How ZNIX palm, face and BaZi tools process inputs, use third-party services and store tasks. Understand method limits and unanswered retention questions.

By ZNIX Fortune Editorial · Cultural interpretation & tool documentation
Published 2026-09-17

For entertainment purposes only. Cultural interpretation is not a medical, financial or predictive assessment.

Before submitting a palm photo, portrait or birth details, understand what the tool actually does with them. This explanation is based on the ZNIX service, API and upload implementation reviewed on September 17, 2026. It describes the visible code paths, not an independent audit of deployed infrastructure, provider contracts or every retention setting. Those distinctions matter more than a reassuring but unsupported promise.

Palmistry, Chinese face reading and BaZi are cultural interpretation systems. ZNIX uses AI services to generate reports within those traditions. The reviewed code does not establish predictive accuracy, a clinically validated assessment or a proprietary model trained specifically on verified palmistry outcomes. An attractive report and instructions to be careful are not evidence that a claim about personality or the future is true.

How palm and face report generation works

The palm and face services retrieve an uploaded image and send image content with written instructions to a configured DMXAPI gateway using the model identifier gemini-3-pro-image. They request a generated report image with annotations. This is third-party image processing, not an analysis that stays entirely in your browser. The configured endpoint and provider behavior can change; this description does not verify every downstream processor.

The palm prompt references major lines, auxiliary lines, mounts, hand shapes, Five Elements ideas and Mai Yi Shen Xiang. The face prompt names Mai Yi Shen Xiang, Xiang Li Heng Zhen and Liu Zhuang Xiang Fa alongside facial regions and Five Elements associations. These are references in the instructions, not proof that quotations were retrieved from authenticated editions or that the model was trained on a curated specialist dataset.

Both prompts ask for ten analysis points, visible features, soft interpretive language and practical reminders. They instruct the generator to preserve the uploaded subject and avoid medical diagnosis. Those are requested behaviors, not guarantees of pixel preservation or factual correctness. Compare the original photo with the output and treat any health, wealth or relationship claims as unvalidated cultural interpretation.

BaZi uses birth inputs and a text-model prompt

The BaZi service sends a text request to the configured LLM endpoint, with DMXAPI configuration used as a fallback. The reviewed model identifier is deepseek-v4-pro. The message includes birth date, time, selected gender and calendar type, plus supplied city, time zone and solar-time offset. The API accepts longitude too, but the reviewed message builder does not directly insert that field into the model message.

Instructions ask the model to produce structured Four Pillars data and a written interpretation, using conventions such as a Li Chun year boundary, solar-term months and two-hour branches. In this service path, those are model instructions rather than proof of a separately verified deterministic calendar calculation. Check uncertain birth times and boundary dates independently. Fluent prose cannot resolve an incorrect input or a mistaken conversion.

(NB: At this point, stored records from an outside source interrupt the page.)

/-- Each cause of the table, and a cycle without one. -/
theorem witness_ExecuteFaultsExactAndPrecise :
    runs (word 0x00 0xEE) .ret = true ∧ faultIn (word 0x00 0xEE) .ret = some .stackUnderflow ∧
    runs (withSp (word 0x23 0x00) 16) (.call 0x300) = true ∧
    faultIn (withSp (word 0x23 0x00) 16) (.call 0x300) = some .stackOverflow ∧
    runs ((word 0xF0 0x33).setIndex 0xFFE) (.ldB 0) = true ∧
    faultIn ((word 0xF0 0x33).setIndex 0xFFE) (.ldB 0) = some .memOutOfRange ∧
    runs ((word 0xE1 0x9E).setV 1 0x10) (.skp 1) = true ∧
    faultIn ((word 0xE1 0x9E).setV 1 0x10) (.skp 1) = some .keyIndexOutOfRange ∧
    runs ((word 0xF0 0x33).setIndex 0xFFD) (.ldB 0) = true ∧
    faultIn ((word 0xF0 0x33).setIndex 0xFFD) (.ldB 0) = none := by decide

theorem witness_OnlyListedInstructionsWrite : ∃ t, exec (.addReg 1 2) State.reset = .next t := ⟨_, rfl⟩

theorem witness_StepKeepsInvariant : (word 0x12 0x00).Inv ∧ ∃ t, step (word 0x12 0x00) = .next t :=
  ⟨by unfold State.Inv; decide, _, rfl⟩

theorem witness_EqualReadsEqualMemories :
    Memory.wf Config.standard [(0x050, 0x00), (0xFFF, 0x01)] ∧
    ∀ a, Memory.read Config.standard [(0x050, 0x00), (0xFFF, 0x01)] a =
      Memory.read Config.standard [(0x050, 0x00), (0xFFF, 0x01)] a :=
  ⟨by decide, fun _ => rfl⟩

theorem witness_FetchSeesStores : (atTop 0 0).pc.toNat ≤ 4094 ∧ ((word 0 0).setPc 0x201).pc.toNat ≤ 4094 := by decide

theorem witness_ResetLeavesTheSpecsValues : (0x04F < 0x050 ∨ 0x0A0 ≤ 0x04F) ∧ (0x0A0 < 0x050 ∨ 0x0A0 ≤ 0x0A0) := by decide

theorem witness_RomLoadCopiesVerbatim :
    1 ≤ ([0x12] : List Byte).length ∧ ([0x12] : List Byte).length ≤ 3584 ∧
    1 ≤ (List.replicate 3584 (0x12 : Byte)).length ∧ (List.replicate 3584 (0x12 : Byte)).length ≤ 3584 ∧
    ([] : List Byte).length = 0 ∧ 3584 < (List.replicate 3585 (0x12 : Byte)).length := by
  simp only [List.length_replicate]; decide

theorem witness_ReturnPops :
    0 < (withSp (word 0x00 0xEE) 1).sp.val ∧ 0 < (withSp (word 0x00 0xEE) 16).sp.val ∧
    (word 0x00 0xEE).sp.val = 0 ∧ runs (word 0x00 0xEE) .ret = true := by decide

theorem witness_JumpSetsPc : opField 0x1000 = 0x1 ∧ opField 0x1FFF = 0x1 := by decide

theorem witness_CallPushes :
    opField 0x2FFF = 0x2 ∧ (word 0x23 0x00).sp.val < 16 ∧ (withSp (word 0x23 0x00) 15).sp.val < 16 ∧
    (withSp (word 0x23 0x00) 16).sp.val = 16 ∧ runs (withSp (word 0x23 0x00) 16) (.call 0x300) = true := by decide

theorem witness_CallThenReturnRestores : (withSp State.reset 15).sp.val < 16 := by decide

theorem witness_SkipOnImmediate : opField 0x3F00 = 0x3 ∧ opField 0x40FF = 0x4 := by decide

/-- Each of the two clauses with the literal low nibble 0 and with another one. -/
theorem witness_SkipOnRegisters :
    opField 0x5120 = 0x5 ∧ nField 0x5120 = 0x0 ∧ opField 0x5121 = 0x5 ∧ nField 0x5121 ≠ 0x0 ∧
    opField 0x9120 = 0x9 ∧ nField 0x9120 = 0x0 ∧ opField 0x912F = 0x9 ∧ nField 0x912F ≠ 0x0 := by decide

theorem witness_SkipOnKey :
    ((State.reset.setV 1 0x0F).getV 1).toNat ≤ 15 ∧ 15 < ((State.reset.setV 1 0x10).getV 1).toNat ∧
    15 < ((State.reset.setV 15 0xFF).getV 15).toNat := by decide

theorem witness_LoadImmediate_AddImmediate : opField 0x6FFF = 0x6 ∧ opField 0x7F00 = 0x7 := by decide

theorem witness_CopyAndLogic :
    opField 0x8AB0 = 0x8 ∧ nField 0x8AB0 = 0x0 ∧ opField 0x8AB1 = 0x8 ∧ nField 0x8AB1 = 0x1 ∧
    opField 0x8AB2 = 0x8 ∧ nField 0x8AB2 = 0x2 ∧ opField 0x8AB3 = 0x8 ∧ nField 0x8AB3 = 0x3 := by decide

/-- `x ≠ 15` is the premise on the result of 8XY4, 8XY5, 8XY7 and on the flag of 8XY6, 8XYE. -/
theorem witness_AddWithCarryOut_and_Subtract :
    opField 0x8AB4 = 0x8 ∧ nField 0x8AB4 = 0x4 ∧ nField 0x8AB5 = 0x5 ∧ nField 0x8AB7 = 0x7 ∧ (14 : Reg) ≠ 15 := by decide

theorem witness_ShiftRightByOne_ShiftLeftByOne : (0 : Reg) ≠ 15 ∧ (14 : Reg) ≠ 15 := by decide

theorem witness_LoadIndex : opField 0xAFFF = 0xA := by decide

/-- The last index that does not fault and the first that does. -/
theorem witness_StoreDecimalDigits :
    opField 0xF033 = 0xF ∧ nnField 0xF033 = 0x33 ∧ (State.reset.setIndex 4093).index.toNat + 2 ≤ 4095 ∧
    4095 < (State.reset.setIndex 4094).index.toNat + 2 ∧ 4095 < (State.reset.setIndex 0xFFFF).index.toNat + 2 := by decide

theorem witness_StoreRegisters_LoadRegisters :
    (State.reset.setIndex 4080).index.toNat + (15 : Reg).val ≤ 4095 ∧ (0 : Reg) ≤ 15 ∧
    (State.reset.setIndex 4095).index.toNat + (0 : Reg).val ≤ 4095 ∧
    4095 < (State.reset.setIndex 4081).index.toNat + (15 : Reg).val := by decide

theorem witness_MaskedRandomByte :
    runs (word 0xC1 0x0F 0 0xA7) (.rnd 1 0x0F) = true ∧ (word 0xC1 0x0F 0 0xA7).inputs = ⟨0, 0xA7⟩ :: [] := by decide

theorem witness_ReadDelayTimer :
    opField 0xFF07 = 0xF ∧ nnField 0xFF07 = 0x07 ∧ runs (atTop 0xFF 0x07) (.ldVDt 15) = true := by decide

theorem witness_SetDelayTimer : runs (atTop 0xF0 0x15) (.ldDt 0) = true := by decide

theorem witness_SetSoundTimer :
    opField 0xF318 = 0xF ∧ nnField 0xF318 = 0x18 ∧ runs (atTop 0xF3 0x18) (.ldSt 3) = true := by decide

theorem witness_KeyWaitParks : runs (atTop 0xFF 0x0A) (.ldK 15) = true := by decide

theorem witness_UnknownWordIsNoOperation :
    (word 0x51 0x21).mode = .running ∧ (word 0x51 0x21).pc.toNat ≤ 4094 ∧
    ∀ r ∈ opcodeMap, ¬ (word 0x51 0x21).fetchWord &&& r.mask = r.value := by decide

/-- No row at all, the last index that does not fault, the first that does. -/
theorem witness_DrawIsCellwiseXor :
    (0x0 : Nibble).toNat = 0 ∧ (State.reset.setIndex 4081).index.toNat + (0xF : Nibble).toNat - 1 ≤ 4095 ∧
    0 < (0xF : Nibble).toNat ∧ 4095 < (State.reset.setIndex 4082).index.toNat + (0xF : Nibble).toNat - 1 := by decide

theorem witness_DrawTwiceRestores :
    (14 : Reg) ≠ 15 ∧ (0 : Reg) ≠ 15 ∧
    (State.reset.setIndex 4095).index.toNat + (0x1 : Nibble).toNat - 1 ≤ 4095 := by decide

theorem witness_SelfJumpLoopsAndTicks :
    (word 0x12 0x00).atSelfJump = true ∧ ((atTop 0x1F 0xFE).setDt 0x05).atSelfJump = true := by decide

/-- Runs of the three ends: a self-jump reached, a fault, the host's ceasing. -/
theorem witness_RunEndsAtFirstEnding :
    (∃ t, (word 0x12 0x00).run 5 = .next t ∧ t.ending = some .selfJump) ∧
    (∃ t, (word 0x00 0xEE).run 5 = .next t ∧ t.ending = some .fault) ∧
    (∃ t, (word 0x60 0x01).run 1 = .next t ∧ t.ending = none) :=
  ⟨⟨_, rfl, by decide⟩, ⟨_, rfl, by decide⟩, ⟨_, rfl, by decide⟩⟩

/-- `runs` is `RunsNow`. -/
theorem runs_iff (s : State) (i : Instr) : runs s i = true ↔ RunsNow s i := by
  simp [runs, RunsNow, and_assoc]

end Sys2Proof.Tests
end

section
/-! Proofs for spec/00_scope.md. Every instruction answers a next state and changes only the parts of the state it is
listed for; so every cycle answers a next state (R18), and one that takes inputs ends with the inputs it sampled. -/

namespace Sys2Proof.Machine

variable {s t u : State} {ps qs : List Part}

/-! ### Frames: composition, and the operations Laws/Step.lean leaves out -/

theorem Part.Kept.trans {p : Part} (h : p.Kept s t) (h' : p.Kept t u) : p.Kept s u := by
  cases p <;> simp_all [Part.Kept]

theorem ChangesOnly.mono (h : ChangesOnly s t ps) (hsub : ps ⊆ qs) : ChangesOnly s t qs :=
  fun p hp => h p fun hmem => hp (hsub hmem)

theorem ChangesOnly.trans (h : ChangesOnly s t ps) (h' : ChangesOnly t u ps) : ChangesOnly s u ps :=
  fun p hp => (h p hp).trans (h' p hp)

/-- Two frames one after the other, each with its own list. -/
theorem ChangesOnly.append (h : ChangesOnly s t ps) (h' : ChangesOnly t u qs) : ChangesOnly s u (ps ++ qs) :=
  (h.mono (List.subset_append_left ps qs)).trans (h'.mono (List.subset_append_right ps qs))

variable (s)

theorem State.changesOnly_setDisp (d : Display) : ChangesOnly s (s.setDisp d) [.disp] := by
  intro p hp; cases p <;> simp_all [Part.Kept]

/-- The frame of FX65's load, which replaces the register file as a whole. -/
theorem State.changesOnly_replaceV (v : Vector Byte 16) : ChangesOnly s { s with v := v } [.v] := by
  intro p hp; cases p <;> simp_all [Part.Kept, State.readByte]

theorem State.changesOnly_setDt (b : Byte) : ChangesOnly s (s.setDt b) [.dt] := by
  intro p hp; cases p <;> simp_all [Part.Kept]

theorem State.changesOnly_setSt (b : Byte) : ChangesOnly s (s.setSt b) [.st] := by
  intro p hp; cases p <;> simp_all [Part.Kept]

theorem State.changesOnly_park (x : Reg) : ChangesOnly s (s.park x) [.mode, .waitReg] := by
  intro p hp; cases p <;> simp_all [Part.Kept]

theorem State.changesOnly_advance : ChangesOnly s s.advance [.pc] := by
  intro p hp; cases p <;> simp_all [Part.Kept]

theorem State.changesOnly_endCycle : ChangesOnly s s.endCycle [.dt, .st] := by
  by_cases h : s.mode = .faulted
  · rw [s.endCycle_of_faulted h]; exact ChangesOnly.refl s _
  · rw [s.endCycle_of_not_faulted h]; exact s.changesOnly_tick

theorem State.changesOnly_awaitKey : ChangesOnly s s.awaitKey [.v, .mode] := by
  cases h : lowestKey s.key with
  | none => rw [s.awaitKey_of_none ((lowestKey_eq_none _).1 h)]; exact ChangesOnly.refl s _
  | some k =>
    rw [s.awaitKey_of_some k h]
    intro p hp; cases p <;> simp_all [Part.Kept, State.readByte]

theorem State.changesOnly_of_push {w : Word} (h : s.push w = some t) : ChangesOnly s t [.stack, .sp] := by
  have hlt : s.sp.val < 16 := by
    by_contra hge
    rw [s.push_of_full w (by omega)] at h
    cases h
  rw [s.push_of_lt w hlt] at h
  cases h
  intro p hp; cases p <;> simp_all [Part.Kept, State.readByte]

theorem State.changesOnly_of_pop {w : Word} (h : s.pop = some (w, t)) : ChangesOnly s t [.sp] := by
  have hpos : 0 < s.sp.val := by
    by_contra hz
    rw [s.pop_of_empty (by omega)] at h
    cases h
  rw [s.pop_of_pos hpos] at h
  cases h
  intro p hp; cases p <;> simp_all [Part.Kept, State.readByte]

/-! ### The execute step -/

/-- `r` is a next state that differs from `s` in the parts `ps` only. -/
def AnswersNext (r : Result) (s : State) (ps : List Part) : Prop := ∃ t, r = .next t ∧ ChangesOnly s t ps

variable {s}

theorem ChangesOnly.answersNext (h : ChangesOnly s t ps) : AnswersNext (.next t) s ps := ⟨t, rfl, h⟩

theorem AnswersNext.ite {c : Prop} [Decidable c] (ht : ChangesOnly s t ps) (hu : ChangesOnly s u ps) :
    AnswersNext (if c then .next t else .next u) s ps := by
  split
  · exact ht.answersNext
  · exact hu.answersNext

variable (s)

/-- A raised fault is within the frame of every instruction that lists `mode` and `fault_cause`. -/
theorem State.changesOnly_raise_of_mem (c : Fault) (hm : .mode ∈ ps) (hf : .faultCause ∈ ps) :
    ChangesOnly s (s.raise c) ps :=
  (s.changesOnly_raise c).mono (by simp [hm, hf])

theorem execRet_answersNext : AnswersNext (execRet s) s [.pc, .sp, .mode, .faultCause] := by
  unfold execRet
  split
  · exact (s.changesOnly_raise_of_mem _ (by simp) (by simp)).answersNext
  next w t h => exact (((s.changesOnly_of_pop h).append (t.changesOnly_setPc w)).mono (by simp)).answersNext

theorem execCall_answersNext (nnn : Addr) :
    AnswersNext (execCall nnn s) s [.pc, .stack, .sp, .mode, .faultCause] := by
  unfold execCall
  split
  · exact (s.changesOnly_raise_of_mem _ (by simp) (by simp)).answersNext
  next t h => exact (((s.changesOnly_of_push h).append (t.changesOnly_setPc _)).mono (by simp)).answersNext

theorem execSkp_answersNext (x : Reg) : AnswersNext (execSkp x s) s [.pc, .mode, .faultCause] :=
  .ite (s.changesOnly_raise_of_mem _ (by simp) (by simp)) ((s.changesOnly_skipIf _).mono (by simp))

theorem execSknp_answersNext (x : Reg) : AnswersNext (execSknp x s) s [.pc, .mode, .faultCause] :=
  .ite (s.changesOnly_raise_of_mem _ (by simp) (by simp)) ((s.changesOnly_skipIf _).mono (by simp))

theorem execDrw_answersNext (x y : Reg) (n : Nibble) :
    AnswersNext (execDrw x y n s) s [.v, .disp, .mode, .faultCause] :=
  .ite (((s.changesOnly_setDisp _).append (State.changesOnly_setV _ 15 _)).mono (by simp))
    (s.changesOnly_raise_of_mem _ (by simp) (by simp))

What is uploaded and stored

The direct palm and face APIs upload input photos to Cloudinary in account-associated folders. Their services also upload generated report images to Cloudinary result folders. Database generation-task records associate the account with the input image URL, output URL when available, status, timing and credit information. Failed tasks can retain the input URL for retry. A failed generation therefore does not imply that the photo was never stored.

The general generation upload API is a separate path that also stores media in Cloudinary. It supports account uploads and restricted guest image uploads, with guest identifiers and separate folders. Uploading through that path is not the same as receiving a fortune report, and guest upload support does not mean an anonymous paid report is available. The reviewed direct palm, face and BaZi APIs require sign-in.

BaZi tasks store birth details in their prompt or metadata, including date, time, gender, calendar and supplied city; the API also attempts to persist generated report text in task metadata. Streaming the response does not mean nothing is stored. Service logs can include input image URL fragments or birth date, time and city. Logs, task records and image storage are separate data surfaces.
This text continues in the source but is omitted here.